What is expected: Where a line holds the word "entry", copy it from the records.
********
/-- Put a record into staging, which keeps the most recent 1 MiB, unless it is frozen (R469). -/
def JrnSt.stage (j : JrnSt) (r : JRec) : JrnSt :=
  if j.frozen then j
  else { j with staging := dropOver (sumNat (j.staging.map JRec.len) + r.len - 1_048_576) (j.staging ++ [r]) }

def jrnWrites (s : State) : Bool := s.jrn.isOpen && s.pair.leads

/-- The journal ring's record of a journal record, whose data are its octets (R469). -/
def jRingRec (s : State) (r : JRec) : HRec := ⟨jbodyTyp r.body, 0, 0, r.asn, s.time.tb, r.len, [], recOctets r, 0⟩

/-- The journal record that a body becomes now. -/
def nextRec (more : Bool) (b : JBody) (s : State) : JRec := mkRec s.jrn.seq (asnNow s) s.time.ofs more b

/-- Write one journal record, `more` where a continuation follows it (R446, R447); nothing while no journal is open or the unit
does not write one. -/
def journalMore (more : Bool) (b : JBody) (s : State) : State :=
  let on := jrnWrites s
  let r := nextRec more b s
  let str := on && s.jrn.stream
  let en := ringEn s (dlvCtl 8)
  { s with
    jrn := if on then { (s.jrn.stage r) with
        seq := s.jrn.seq + 1
        ringNext := if str then s.jrn.seq + 1 else s.jrn.ringNext
        slotRecs := s.jrn.slotRecs ++ [r] } else s.jrn
    que := if str && en then (enqueue s 12 r.len (.record (jRingRec s r)) s.que).1 else s.que
    cnt := if str && !en then cntBump (0xE061C + 32 * 8) 0 32 1 s.cnt else s.cnt }

def journal (b : JBody) (s : State) : State := journalMore false b s

/-- The CMDDATA records of `n` input octets from octet `from_` on, at most 4,064 in each (Table 16-2). -/
def journalData (c : HostCmd) : Nat → Nat → Nat → State → State
  | 0, _, _, s => s
  | k + 1, from_, n, s =>
    if n = 0 then s
    else journalData c k (from_ + 4064) (n - 4064) (journalMore (decide (4064 < n)) (.cmdData c from_ (min n 4064)) s)

/-- A command as the journal carries it: without the key of a `SEC_CIPHER` with KSRC HOST (R425). -/
def unkeyed (c : HostCmd) : HostCmd :=
  match c with
  | .secCipher a => .secCipher (if a.ksrc = 0 then { a with karg := 0, key := [] } else a)
  | c => c

/-- The CMD record of a command with `n` input octets, and its CMDDATA records (Table 16-2). -/
def journalCmd (r : CmdRef) (op n : Nat) (c : HostCmd) (s : State) : State :=
  journalData (unkeyed c) ((n - 4024) / 4064 + 1) 4024 (n - 4024)
    (journalMore (decide (4024 < n)) (.cmd r.ring (r.dindex % 65536) op r.tag r.asn (min n 4024) (unkeyed c)) s)

/-! ## Completions and admission (R391 to R395, R409, R489) -/

def stOk : Nat := 0x00
def stPartial : Nat := 0x01
def stMissed : Nat := 0x02
def stDwell : Nat := 0x03
def stDuty : Nat := 0x04
def stNoRoute : Nat := 0x05
def stNoNode : Nat := 0x06
def stTableFull : Nat := 0x07
def stLen : Nat := 0x08
def stAuthFail : Nat := 0x09
def stKeyUnavail : Nat := 0x0A
def stReconfig : Nat := 0x0B
def stAbort : Nat := 0x0C
def stBad : Nat := 0x0D
def stBadState : Nat := 0x0E
def stTamper : Nat := 0x0F
def stUntrusted : Nat := 0x10
def stBusy : Nat := 0x11
def stCalFail : Nat := 0x12
def stUnlocked : Nat := 0x13
def stPairNot : Nat := 0x14
def stInternal : Nat := 0x15
def stCoex : Nat := 0x16
def stPairLost : Nat := 0x17

/-- Subsystem of a command's owner, by group (Table 01-8, Table 01-1); 11, the host interface, for an unlisted group. -/
def ownerOf (op : Nat) : Nat :=
  match op / 256 with
  | 1 => 5
  | 2 => 4
  | 3 => 5
  | 4 => 8
  | 5 => 10
  | 6 => 9
  | 7 => 5
  | 8 => 4
  | 9 => 4
  | _ => 11

/-- The completion ring a command ring is bound to (`CTL.CPL`). -/
def boundCpl (s : State) (r : Nat) : Nat := s.regF (cringCtl r) 3 0

/-- The admission entry of a command that has not completed. -/
def admOf (s : State) (r : CmdRef) : Option Adm :=
  s.hif.admitted.find? (fun a => a.ref.ring == r.ring && a.ref.dindex == r.dindex)

/-- Room for `need` completions on completion ring `c` (R391). -/
def cplRoom (s : State) (c need : Nat) : Bool :=
  match s.hif.cpl[c]? with
  | some x => ringEn s (cplCtl c) && x.slots.length + need ≤ ringSize s (cplCtl c) - 1
  | none => false

/-- Opcodes that a unit in JOIN_COPY, JOIN_CATCHUP, STANDBY_SYNCED, DIVERGED or REPLAY accepts (R409). -/
def localOp (s : State) (op : Nat) : Bool :=
  op / 256 == 8 || op / 256 == 9 || op == 0x0101 || op == 0x0403 || op == 0x0312 || op == 0x0601 || op == 0x0602 ||
    op == 0x0609 || (s.pair.st == .replay && op == 0x0603)

inductive Gate where
  /-- the descriptor waits: nothing happens -/
  | wait
  /-- admitted and completed at once with this STATUS, UNIT and DETAIL -/
  | stop (st unit detail : Nat)
  | go
  deriving DecidableEq, Repr

/-- What admission does with a command of opcode `op` on ring `r` that needs `need` completion slots. -/
def gateOf (s : State) (r op need : Nat) : Gate :=
  if !(s.up && s.dma && !s.pwr.preparing && decide (r < 16) && ringEn s (cringCtl r)) then .wait
  else if !(s.pair.leads || s.pair.st == .replay || r == 15) then .wait
  else if !cplRoom s (boundCpl s r) need then .wait
  else if !s.pair.leads && !localOp s op then .stop stPairNot 13 0
  else if s.offline (ownerOf op) then .stop stInternal (ownerOf op) 0x0201
  else .go

/-- Reserve the completion slots of a command on its bound ring, in admission order (R391); `seq` is the sequence number of its CMD
record. -/
def reserve (r : CmdRef) (op need : Nat) (seq : Option Nat) (s : State) : State :=
  let c := boundCpl s r.ring
  { s with hif := { s.hif with
      cpl := modAt c (fun x => { x with
        slots := x.slots ++ List.replicate need ⟨r.ring, r.dindex, r.tag, op, .reserved⟩
        nextSlot := (x.nextSlot + need) % ringSize s (cplCtl c) }) s.hif.cpl
      admitted := s.hif.admitted ++ [⟨r, op, some c, s.time.tb, seq⟩] } }

/-- Admit a command: reserve its slots, journal it with its `n` input octets (R391). -/
def admitCmd (r : CmdRef) (op need n : Nat) (c : HostCmd) (s : State) : State := journalCmd r op n c (reserve r op need (if jrnWrites s then some s.jrn.seq else none) s)

/-- Fill the first reserved slot of the descriptor (R392). -/
def fillSlot (r : CmdRef) (st : SlotSt) : List CplSlot → List CplSlot
  | [] => []
  | x :: t =>
    if x.ring = r.ring ∧ x.dindex = r.dindex ∧ x.st = .reserved then { x with st := st } :: t
    else x :: fillSlot r st t

/-- The completion of an admission entry (Table 13-4). -/
def mkCpl (a : Adm) (st unit result detail : Nat) (s : State) : Cpl :=
  ⟨a.opcode, st, unit, a.ref.tag, asnNow s, result, detail, s.jrn.seq⟩

/-- Fill every slot of the descriptor that is still reserved: its final completion (log entry 62). -/
def fillAll (r : CmdRef) (st : SlotSt) (l : List CplSlot) : List CplSlot :=
  l.map (fun x => if x.ring = r.ring ∧ x.dindex = r.dindex ∧ x.st = .reserved then { x with st := st } else x)

/-- Write a completion into the command's reserved slots, as `fill` does; discarded and counted where its ring was reset
(R402). -/
def postBy (fill : SlotSt → List CplSlot → List CplSlot) (r : CmdRef) (st unit result detail : Nat) (s : State) : State :=
  let a := admOf s r
  let ring := a.bind Adm.cpl
  let lost := a.isSome && ring.isNone
  { s with
    hif := { s.hif with
      cpl := match a, ring with
        | some a, some c => modAt c (fun x => { x with
            slots := fill (.done (mkCpl a st unit result detail s)) x.slots }) s.hif.cpl
        | _, _ => s.hif.cpl
      linkReset := match lost, s.hif.linkReset with
        | true, some (c, n) => some (c + 1, n)
        | _, x => x }
    cnt := cntBump 0xE0014 0 32 (b2n lost) s.cnt }

/-- An interim completion: the command's first reserved slot (R344). -/
def post (r : CmdRef) (st unit result detail : Nat) (s : State) : State := postBy (fillSlot r) r st unit result detail s

/-- Complete a command: its completion is posted and its admission entry goes. -/
def complete (r : CmdRef) (st unit result detail : Nat) (s : State) : State :=
  let t := postBy (fillAll r) r st unit result detail s
  { t with hif := { t.hif with
      admitted := t.hif.admitted.filter (fun a => !(a.ref.ring == r.ring && a.ref.dindex == r.dindex)) } }

def done (r : CmdRef) (s : State) : State := complete r stOk 0 0 0 s
def doneWith (r : CmdRef) (result : Nat) (s : State) : State := complete r stOk 0 result 0 s
def refuse (r : CmdRef) (st unit detail : Nat) (s : State) : State := complete r st unit 0 detail s

/-- Run a command of the rings: wait, complete at admission, or enter it and run its meaning (R391, R409). The meaning runs at
the command's place in the journal, so commands are processed in the order of their admission (R41, R49). A command that has
been admitted is not admitted again. -/
def runCmd (r : CmdRef) (op need n : Nat) (c : HostCmd) (s : State) (body : State → State) : State :=
  if (admOf s r).isSome then s
  else match gateOf s r.ring op need with
    | .wait => s
    | .stop st u d => refuse r st u d (admitCmd r op need n (.ended st u d) s)
    | .go => body (admitCmd r op need n c s)

/-- Run the first refusal of a list of checks (condition, STATUS, UNIT, DETAIL), in order, else the effect. -/
def checked (r : CmdRef) : List (Bool × Nat × Nat × Nat) → (State → State) → State → State
  | [], f, s => f s
  | (c, st, u, d) :: t, f, s => if c then refuse r st u d s else checked r t f s

/-- A fresh free value and the state after it. -/
def freshAt (s : State) : Nat := Config.freeValue s.fresh
def useFresh (n : Nat) (s : State) : State := { s with fresh := s.fresh + n }

end Sys2Proof.Machine
end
********
Exercise response:
/-- The admission entry of a command that has not completed. -/
/-- The completion of an admission entry (Table 13-4). -/
/-- Fill every slot of the descriptor that is still reserved: its final completion (log entry 62). -/
/-- Complete a command: its completion is posted and its admission entry goes. -/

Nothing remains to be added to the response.